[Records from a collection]
+===+
/-- R527, R39, R37: what an exception return to `target` from the SPSR `spsr` ends in, in the order of R527's checks: the halts
of an unaligned target, of a bad mode, of Thumb or IT, and of Jazelle (J without T or IT: log entry 18), or `completes`. -/
def ReturnEnds (spsr target : Word) (out : Out) (completes : Prop) : Prop :=
  let aligned := target.extractLsb' 0 2 = 0
  let thumb := psrT spsr = true ∨ spsr &&& itMask ≠ 0
  (psrT spsr = false → ¬ aligned → out = .fault (.unpredictable (.rule 527))) ∧
  (psrT spsr = true ∨ aligned → badMode (psrM spsr) = true → out = .fault (.unpredictable .badMode)) ∧
  (psrT spsr = true ∨ aligned → badMode (psrM spsr) = false → thumb → out = .fault (.notImplemented .thumb)) ∧
  (aligned → badMode (psrM spsr) = false → ¬ thumb → psrJ spsr = true → out = .fault (.notImplemented .jazelle)) ∧
  (aligned → badMode (psrM spsr) = false → ¬ thumb → psrJ spsr = false → completes)

/-! ### Registers -/

/-- R32: the columns of the table that share r13 and r14. -/
def Mode.stackBank : Mode → Nat
  | .usr | .sys => 0
  | .fiq => 1
  | .irq => 2
  | .svc => 3
  | .mon => 4
  | .abt => 5
  | .und => 6

/-- R32: two modes see the same copy of register `i`. -/
def sameCopy (i : Reg) (m m' : Mode) : Bool :=
  decide (i.toNat < 8) || (decide (i.toNat < 13) && (decide (m = .fiq) == decide (m' = .fiq)))
    || decide (m.stackBank = m'.stackBank)

/-! ### Data processing -/

/-- R230 to R237, R242, R244: the result. -/
def DpOp.result (op : DpOp) (x y : Word) (c : Bool) : Word :=
  match op with
  | .and => x &&& y
  | .eor => x ^^^ y
  | .sub => x - y
  | .rsb => y - x
  | .add => x + y
  | .adc => x + y + BitVec.ofNat 32 c.toNat
  | .sbc => x - y - BitVec.ofNat 32 (!c).toNat
  | .rsc => y - x - BitVec.ofNat 32 (!c).toNat
  | .orr => x ||| y
  | .bic => x &&& ~~~y

/-- R220, R230 to R244: the carry: of an addition whether it passes 2^32, of a subtraction whether it borrows nothing, of a
logical operation the shifter's carry `sc`. -/
def DpOp.carryOut (op : DpOp) (x y : Word) (c sc : Bool) : Bool :=
  match op with
  | .sub => decide (y.toNat ≤ x.toNat)
  | .rsb => decide (x.toNat ≤ y.toNat)
  | .add => decide (2 ^ 32 ≤ x.toNat + y.toNat)
  | .adc => decide (2 ^ 32 ≤ x.toNat + y.toNat + c.toNat)
  | .sbc => decide (y.toNat + (!c).toNat ≤ x.toNat)
  | .rsc => decide (x.toNat + (!c).toNat ≤ y.toNat)
  | .and | .eor | .orr | .bic => sc

/-- The integer is no 32-bit signed number. -/
def outOfRange (e : Int) : Bool := decide (e < -2 ^ 31 ∨ 2 ^ 31 ≤ e)

/-- R220, R230 to R244: the overflow: whether the exact signed result is no 32-bit number; a logical operation keeps V. -/
def DpOp.overflows (op : DpOp) (x y : Word) (c v : Bool) : Bool :=
  match op with
  | .sub => outOfRange (x.toInt - y.toInt)
  | .rsb => outOfRange (y.toInt - x.toInt)
  | .add => outOfRange (x.toInt + y.toInt)
  | .adc => outOfRange (x.toInt + y.toInt + c.toNat)
  | .sbc => outOfRange (x.toInt - y.toInt - (!c).toNat)
  | .rsc => outOfRange (y.toInt - x.toInt - (!c).toNat)
  | .and | .eor | .orr | .bic => v

/-- R222: the three forms of a data-processing instruction with a destination and a first operand. -/
inductive DpForm where
  | imm (o : DpImm)
  | reg (o : DpReg)
  | rsr (o : DpRsr)
  deriving DecidableEq, Repr

/-- The instruction of an operation in a form. -/
def DpOp.instr : DpOp → DpForm → Instr
  | .and, .imm o => .andImm o
  | .and, .reg o => .andReg o
  | .and, .rsr o => .andRsr o
  | .eor, .imm o => .eorImm o
  | .eor, .reg o => .eorReg o
  | .eor, .rsr o => .eorRsr o
  | .sub, .imm o => .subImm o
  | .sub, .reg o => .subReg o
  | .sub, .rsr o => .subRsr o
  | .rsb, .imm o => .rsbImm o
  | .rsb, .reg o => .rsbReg o
  | .rsb, .rsr o => .rsbRsr o
  | .add, .imm o => .addImm o
  | .add, .reg o => .addReg o
  | .add, .rsr o => .addRsr o
  | .adc, .imm o => .adcImm o
  | .adc, .reg o => .adcReg o
  | .adc, .rsr o => .adcRsr o
  | .sbc, .imm o => .sbcImm o
  | .sbc, .reg o => .sbcReg o
  | .sbc, .rsr o => .sbcRsr o
  | .rsc, .imm o => .rscImm o
  | .rsc, .reg o => .rscReg o
  | .rsc, .rsr o => .rscRsr o
  | .orr, .imm o => .orrImm o
  | .orr, .reg o => .orrReg o
  | .orr, .rsr o => .orrRsr o
  | .bic, .imm o => .bicImm o
  | .bic, .reg o => .bicReg o
  | .bic, .rsr o => .bicRsr o

def DpForm.setsFlags : DpForm → Bool
  | .imm o => o.s
  | .reg o => o.s
  | .rsr o => o.s

def DpForm.rn : DpForm → Reg
  | .imm o => o.rn
  | .reg o => o.rn
  | .rsr o => o.rn

def DpForm.rd : DpForm → Reg
  | .imm o => o.rd
  | .reg o => o.rd
  | .rsr o => o.rd

/-- R222: the shifter operand and its carry. -/
def DpForm.operand : DpForm → State → Word × Bool
  | .imm o => operandImm o.imm12
  | .reg o => operandReg o.rm o.type o.imm5
  | .rsr o => operandRsr o.rm (decodeRegShift o.type) o.rs

/-- R222: the three forms of a compare or test. -/
inductive CmpForm where
  | imm (o : CmpImm)
  | reg (o : CmpReg)
  | rsr (o : CmpRsr)
  deriving DecidableEq, Repr

def CmpForm.rn : CmpForm → Reg
  | .imm o => o.rn
  | .reg o => o.rn
  | .rsr o => o.rn

/-- R222: the shifter operand and its carry. -/
def CmpForm.operand : CmpForm → State → Word × Bool
  | .imm o => operandImm o.imm12
  | .reg o => operandReg o.rm o.type o.imm5
  | .rsr o => operandRsr o.rm (decodeRegShift o.type) o.rs

/-- R238 to R241: TST, TEQ, CMP and CMN, the operations AND, EOR, SUB and ADD without a destination. -/
inductive CmpOp where
  | tst
  | teq
  | cmp
  | cmn
  deriving DecidableEq, Repr

def CmpOp.operation : CmpOp → DpOp
  | .tst => .and
  | .teq => .eor
  | .cmp => .sub
  | .cmn => .add

/-- The instruction of a compare or test in a form. -/
def CmpOp.instr : CmpOp → CmpForm → Instr
  | .tst, .imm o => .tstImm o
  | .tst, .reg o => .tstReg o
  | .tst, .rsr o => .tstRsr o
  | .teq, .imm o => .teqImm o
  | .teq, .reg o => .teqReg o
  | .teq, .rsr o => .teqRsr o
  | .cmp, .imm o => .cmpImm o
  | .cmp, .reg o => .cmpReg o
  | .cmp, .rsr o => .cmpRsr o
  | .cmn, .imm o => .cmnImm o
  | .cmn, .reg o => .cmnReg o
  | .cmn, .rsr o => .cmnRsr o

/-- R223: the state after a data-processing instruction whose destination is not the PC. -/
def State.wroteDp (s : State) (setflags : Bool) (rd : Reg) (value : Word) (c v : Bool) : State :=
  State.advance
    { s.setReg rd value with
      cpsr := if setflags then withNZCV s.cpsr value.msb (value == 0) c v else s.cpsr }

/-- R243, R245 to R254: the instruction moves a value into its destination; `C` is the carry that goes with the value, V
stays. -/
def Moves (i : Instr) (setflags : Bool) (rd : Reg) (value : State → Word) (carry : State → Bool) : Prop :=
  ∀ s : State, i.runs s → rd ≠ pcReg →
    exec i s = .next (s.wroteDp setflags rd (value s) (carry s) (psrV s.cpsr))

/-- R221 on register `rm`, with the carry flag. -/
def State.shifted (s : State) (rm : Reg) (ty : ShiftType) (amount : Nat) : Word × Bool :=
  shiftC (s.reg rm) ty amount (psrC s.cpsr)

/-- R186, R251 to R254: the amount of a shift by register. -/
def State.shiftAmount (s : State) (rs : Reg) : Nat := (s.reg rs).toNat % 256

/-- R247, R248: the amount of an LSR or ASR by an immediate. -/
def immAmount (imm5 : BitVec 5) : Nat := if imm5 = 0 then 32 else imm5.toNat

/-- R42, R41: the instruction branches to its result `target`, S = 0 and Rd = 15. -/
def BranchesTo (i : Instr) (target : State → Word) : Prop :=
  ∀ s : State, i.runs s →
    ((target s).getLsbD 0 = true → exec i s = .fault (.notImplemented .thumb)) ∧
    ((target s).getLsbD 0 = false → (target s).getLsbD 1 = true → exec i s = .fault (.unpredictable (.rule 41))) ∧
    ((target s).getLsbD 0 = false → (target s).getLsbD 1 = false →
      exec i s = .next { s with pc := target s, pendingBranch := none })

/-- R527: the instruction returns from an exception to its result `target`, S = 1 and Rd = 15. -/
def ReturnsTo (i : Instr) (target : State → Word) : Prop :=
  ∀ (s : State), i.runs s →
    (s.spsr.get s.mode = none → exec i s = .fault (.unpredictable .noSPSR)) ∧
    ∀ spsr, s.spsr.get s.mode = some spsr → ReturnEnds spsr (target s) (exec i s)
      (∃ c, exec i s = .next { s with cpsr := c, pc := target s, pendingBranch := none } ∧ s.returnedCpsr spsr c)

/-! ### Loads and stores -/

/-- R340: the addressing of a load or store: its P, U and W, its base and its offset. -/
structure AddrForm where
  p : Bool
  u : Bool
  w : Bool
  rn : Reg
  offset : State → Word

/-- R340: `offset_addr`. -/
def AddrForm.offsetAddr (a : AddrForm) (s : State) : Word :=
  if a.u then s.reg a.rn + a.offset s else s.reg a.rn - a.offset s

/-- R340: the address of the access. -/
def AddrForm.address (a : AddrForm) (s : State) : Word := if a.p then a.offsetAddr s else s.reg a.rn

/-- R340: the state `t` after the write-back whose values are taken from `s`. -/
def AddrForm.back (a : AddrForm) (s t : State) : State :=
  if !a.p || a.w then t.setReg a.rn (a.offsetAddr s) else t

/-- R345: the addressing of an unprivileged form. -/
def unprivForm (u : Bool) (rn : Reg) (offset : State → Word) : AddrForm :=
  { p := false, u := u, w := true, rn := rn, offset := offset }

/-- R340, R186: the offset of a register form of a word or byte access. -/
def shiftedOffset (rm : Reg) (ty : BitVec 2) (imm5 : BitVec 5) (s : State) : Word :=
  (shiftC (s.reg rm) (decodeImmShift ty imm5).1 (decodeImmShift ty imm5).2 (psrC s.cpsr)).1

/-- R187: the offset of an immediate form of a halfword, signed or dual access. -/
def splitOffset (imm4H imm4L : BitVec 4) (_ : State) : Word := (imm4H ++ imm4L).setWidth 32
+===+
▶ Exercise description: A complete answer lists each line of the data that holds the word "BitVec".

▶ Exercise output:
  | .adc => x + y + BitVec.ofNat 32 c.toNat
  | .sbc => x - y - BitVec.ofNat 32 (!c).toNat
  | .rsc => y - x - BitVec.ofNat 32 (!c).toNat
def immAmount (imm5 : BitVec 5) : Nat := if imm5 = 0 then 32 else imm5.toNat
def shiftedOffset (rm : Reg) (ty : BitVec 2) (imm5 : BitVec 5) (s : State) : Word :=
def splitOffset (imm4H imm4L : BitVec 4) (_ : State) : Word := (imm4H ++ imm4L).setWidth 32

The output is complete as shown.